• DATA UNDER STUDY:

-- ==== Sys2Proof/Machine/Kennel.lean ====
section
/-! DEFINITION. Calibration tasks and the kennel (chapter 16), with the commands of other chapters that write a store. -/
namespace Sys2Proof.Machine

/-! ## Calibration (16 R334 to R342) -/

/-- The place of a unit among the 48: 8 inputs, 24 banks, 16 axes. -/
def calIndex (task unit : Nat) : Nat := match task with
  | 0 => unit
  | 1 => 8 + unit
  | _ => 32 + unit

def calUnits (task : Nat) : Nat := match task with
  | 0 => 8
  | 1 => 24
  | 3 => 16
  | _ => 0

def State.calUnit (s : State) (j : Nat) (f : CalUnit → CalUnit) : State :=
  { s with cal := { s.cal with units := upd s.cal.units j f } }

def calEnabled (cfg : Rec) (task : Nat) : Bool := bit (byteAt cfg 0) task
/-- The period of a task in tu. -/
def calPeriod (cfg : Rec) (task : Nat) : Nat := u16 cfg (if task = 3 then 6 else 2 + 2 * task) * tuS

/-- What a value is judged by: nominal, range, largest change, limit of the standard error (16 R340). -/
structure CalRule where
  nominal : Rat
  low : Rat
  high : Rat
  change : Rat
  limit : Rat

def gainRule (low high change limit : Rat) : CalRule := ⟨32768, low * 32768, high * 32768, change * 32768, limit * 32768⟩

/-- The rule of value `i` of a task. -/
def calRule (task i : Nat) : CalRule := match task with
  | 0 => gainRule (95 / 100) (105 / 100) (5 / 1000) (5 / 10000)
  | 1 => if i % 2 = 0 then ⟨0, -500, 500, 100, 20⟩ else gainRule (97 / 100) (103 / 100) (1 / 100) (1 / 1000)
  | _ =>
    let fs : Rat := 1048576
    if i % 2 = 0 then ⟨0, -(fs * 5 / 1000), fs * 5 / 1000, fs / 1000, fs / 10000⟩
    else gainRule (98 / 100) (102 / 100) (2 / 1000) (2 / 10000)

def absR (x : Rat) : Rat := if x < 0 then -x else x

/-- The failures of one value: absolute range, change, confidence. -/
def judgeValue (r : CalRule) (old : Rat) (l : List Rat) : Bool × Bool × Bool :=
  let n : Rat := l.length
  let m := l.sum / n
  let var := (l.map fun x => (x - m) * (x - m)).sum / n
  (decide (m < r.low ∨ r.high < m), decide (r.change < absR (m - old)), decide (r.limit * r.limit * n < var))

/-- The mean of a run, as its value is stored. -/
def runMean (l : List Rat) : Int := roundRat (l.sum / l.length)

/-- A run is over: the unit rests until its next period. -/
def CalUnit.rest (u : CalUnit) (now : Nat) : CalUnit := { u with due := none, defer := 0, got := 0, samples := [], lastRun := now }

/-- The plausibility check of a completed run (16 R340, R341): a value that is nowhere in force is judged against nominal. -/
def State.calCheck (s : State) (j : Nat) (runs : List (List Rat)) : State :=
  let u := at_ s.cal.units j
  let fails := (runs.zipIdx).map fun (l, i) =>
    let r := calRule u.task i
    judgeValue r (if u.hasValues then ((u.values[i]?).map fun (v : Int) => (v : Rat)).getD r.nominal else r.nominal) l
  let bad := [fails.any (fun f => f.1), fails.any (fun f => f.2.1), fails.any fun f => f.2.2]
  if bad.any id then
    let n := u.rejects + 1
    let s := s.calUnit j fun u => { u.rest s.now with rejects := n, suspended := u.suspended || decide (8 ≤ n) }
    let s := { s with cal := { s.cal with rejected := s.cal.rejected + 1 } }
    s.raise 0x0C01 u.index (u.task + 4 * maskOf (bad ++ [decide (8 ≤ n)]) + 256 * sat 8 n)
  else
    let s := s.calUnit j fun u => { u.rest s.now with rejects := 0, waiting := some (runs.map runMean) }
    { s with cal := { s.cal with accepted := s.cal.accepted + 1 } }

/-- A sink conducts in the cell that opens at `t`: at its opening, or in a conduction placed in it. -/
def State.sinkConducts (s : State) (c t : Nat) : Bool :=
  let k := at_ s.src.sinks c
  s.pinCode c k t != 0 ||
    (!(s.sinksHeld || s.chanOff c) && k.plan.any fun p => p.code != 0 && decide (p.start < t + 1600) && decide (t < p.stop))

/-- A due unit of a DUMP-cell task that the cell opening at `t` can serve (16 R335). -/
def State.calServable (s : State) (t j : Nat) : Bool :=
  let u := at_ s.cal.units j
  u.due.isSome && !u.suspended && decide (u.task ≤ 1) && calEnabled s.cal.cfg u.task &&
    (u.task == 1 || channels.all fun c => !(chLights (snArray s.con.sense u.index) (s.chan c)) || !s.sinkConducts c t)

/-- The unit that is due longest; of equals the lower task, then the lower unit (16 R338). -/
def State.calNext (s : State) (t : Nat) : Option Nat :=
  ((List.range 32).filter (s.calServable t)).foldl (fun (b : Option Nat) j => match b with
    | none => some j
    | some k => if (at_ s.cal.units j).due.getD 0 < (at_ s.cal.units k).due.getD 0 then some j else b) none

/-- The owed unit with the highest DEFER (16 R339). -/
def State.calOwed (s : State) (t : Nat) : Option Nat :=
  (((List.range 32).filter (s.calServable t)).filter fun j => decide (64 ≤ (at_ s.cal.units j).defer)).foldl
    (fun (b : Option Nat) j => match b with
      | none => some j
      | some k => if (at_ s.cal.units k).defer < (at_ s.cal.units j).defer then some j else b) none

/-- The readings of a cell join those of the run. -/
def addReadings (n : Nat) (old new : List (List Int)) : List (List Int) :=
  (List.range n).map fun i => old.getD i [] ++ new.getD i []

/-- The readings that a cell opening at `t` gives its unit (16 R335): of an input those of the range under test, one range per cell;
of a bank those of the sinks that do not conduct in it. -/
def State.cellReadings (s : State) (t : Nat) (u : CalUnit) (l : List (List Int)) : List (List Int) :=
  l.mapIdx fun i x =>
    if u.task = 0 then (if i = u.got % 4 then x else [])
    else if s.sinkConducts (8 * u.index + i / 2) t then [] else x

/-- A calibration cell (16 R335): input values are one gain per range, bank values zero and gain of each sink. -/
def State.calCell (s : State) (t j : Nat) (m : CellMeas) : State :=
  let u := at_ s.cal.units j
  let n := if u.task = 0 then 4 else 16
  let got := addReadings n u.samples (s.cellReadings t u m.readings)
  let s := s.calUnit j fun u => { u with samples := got, got := u.got + 1 }
  let over_ := if u.task = 0 then decide (4 ≤ u.got + 1) else got.all fun l => decide (4 ≤ l.length)
  if over_ then s.calCheck j (got.map fun l => l.map fun (x : Int) => (x : Rat)) else s

/-- The spacing of an axis's position conversions in tu: 1 MS/s, and 100 kS/s of the analogue input (13 R284, R286). -/
def convPeriod (a : Nat) : Nat := if a < 8 then 400 else 4000

/-- The conversion slot of this instant may hold a reference: a sample reads the latest slot at or before it, so that none may fall due
before the third slot from here ends (16 R337). No sample reads a sum conversion. -/
def State.refSlot (s : State) (a k : Nat) : Bool :=
  k == 1 || decide (s.now + 3 * convPeriod a ≤ s.nextSample a)

/-- A reference conversion may take a slot of the axis now (16 R337). -/
def State.refGap (s : State) (a : Nat) : Bool :=
  let u := at_ s.cal.units (calIndex 3 a)
  let kind := ioKind (at_ s.ios a).record
  decide (a < 16) && u.due.isSome && !u.suspended && calEnabled s.cal.cfg 3 && (kind == 0 || kind == 3) &&
    ((at_ s.axes a).state != 1 || (decide (a < 8) && (at_ s.heads (a / 2)).onDump))

/-- Offsets in 2^−20 of full scale and gains in 2^−15 from the readings of both polarities. -/
def refRuns (full scale : Rat) (pos neg : List Int) : List (List Rat) :=
  let z := List.zip pos neg
  [z.map fun (x : Int × Int) => ((x.1 : Rat) + x.2) / 2 * scale,
   z.map fun (x : Int × Int) => if x.1 = x.2 then 0 else full * 32768 / (((x.1 : Rat) - x.2) / 2)]

/-- A reference conversion of AXIS_ADC; `k` 0 position, 1 sum. It counts for no detector. -/
def State.refConv (s : State) (a k : Nat) (negative : Bool) (code : Int) : State :=
  if s.refGap a = false ∨ s.refSlot a k = false then s else
  let j := calIndex 3 a
  let slot := 2 * k + b2n negative
  let u := at_ s.cal.units j
  let got := (List.range 4).map fun i =>
    let l := u.samples.getD i []
    if i = slot ∧ l.length < 256 then l ++ [code] else l
  let s := s.calUnit j fun u => { u with samples := got, got := u.got + 1 }
  let full := fun i => decide ((got.getD i []).length = 256)
  let both := ioKind (at_ s.ios a).record == 0
  if full 0 && full 1 && (!both || (full 2 && full 3)) then
    let pos := refRuns (Config.refCode a 0) (if a < 8 then 8 else 32) (got.getD 0 []) (got.getD 1 [])
    let sum := if both then refRuns (Config.refCode a 1) 16 (got.getD 2 []) (got.getD 3 []) else []
    s.calCheck j (pos ++ sum)
  else s

/-- A unit falls due (16 R334). -/
def State.calDue (s : State) (task unit : Nat) : State :=
  if unit < calUnits task then
    let j := calIndex task unit
    let u := at_ s.cal.units j
    if u.due.isSome ∨ u.suspended ∨ calEnabled s.cal.cfg task = false then s
    else
      let s := s.forward (u.lastRun + calPeriod s.cal.cfg task)
      s.calUnit j fun u => { u with due := some s.now, defer := 0 }
  else s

• DIRECTIONS: Out of the data above, transcribe exactly and only the lines starting with the line that has "def State.refConv (s" and going on through the line that has "let pos := refRuns", both included.

• COMPLETED TASK:
def State.refConv (s : State) (a k : Nat) (negative : Bool) (code : Int) : State :=
  if s.refGap a = false ∨ s.refSlot a k = false then s else
  let j := calIndex 3 a
  let slot := 2 * k + b2n negative
  let u := at_ s.cal.units j
  let got := (List.range 4).map fun i =>
    let l := u.samples.getD i []
    if i = slot ∧ l.length < 256 then l ++ [code] else l
  let s := s.calUnit j fun u => { u with samples := got, got := u.got + 1 }
  let full := fun i => decide ((got.getD i []).length = 256)
  let both := ioKind (at_ s.ios a).record == 0
  if full 0 && full 1 && (!both || (full 2 && full 3)) then
    let pos := refRuns (Config.refCode a 0) (if a < 8 then 8 else 32) (got.getD 0 []) (got.getD 1 [])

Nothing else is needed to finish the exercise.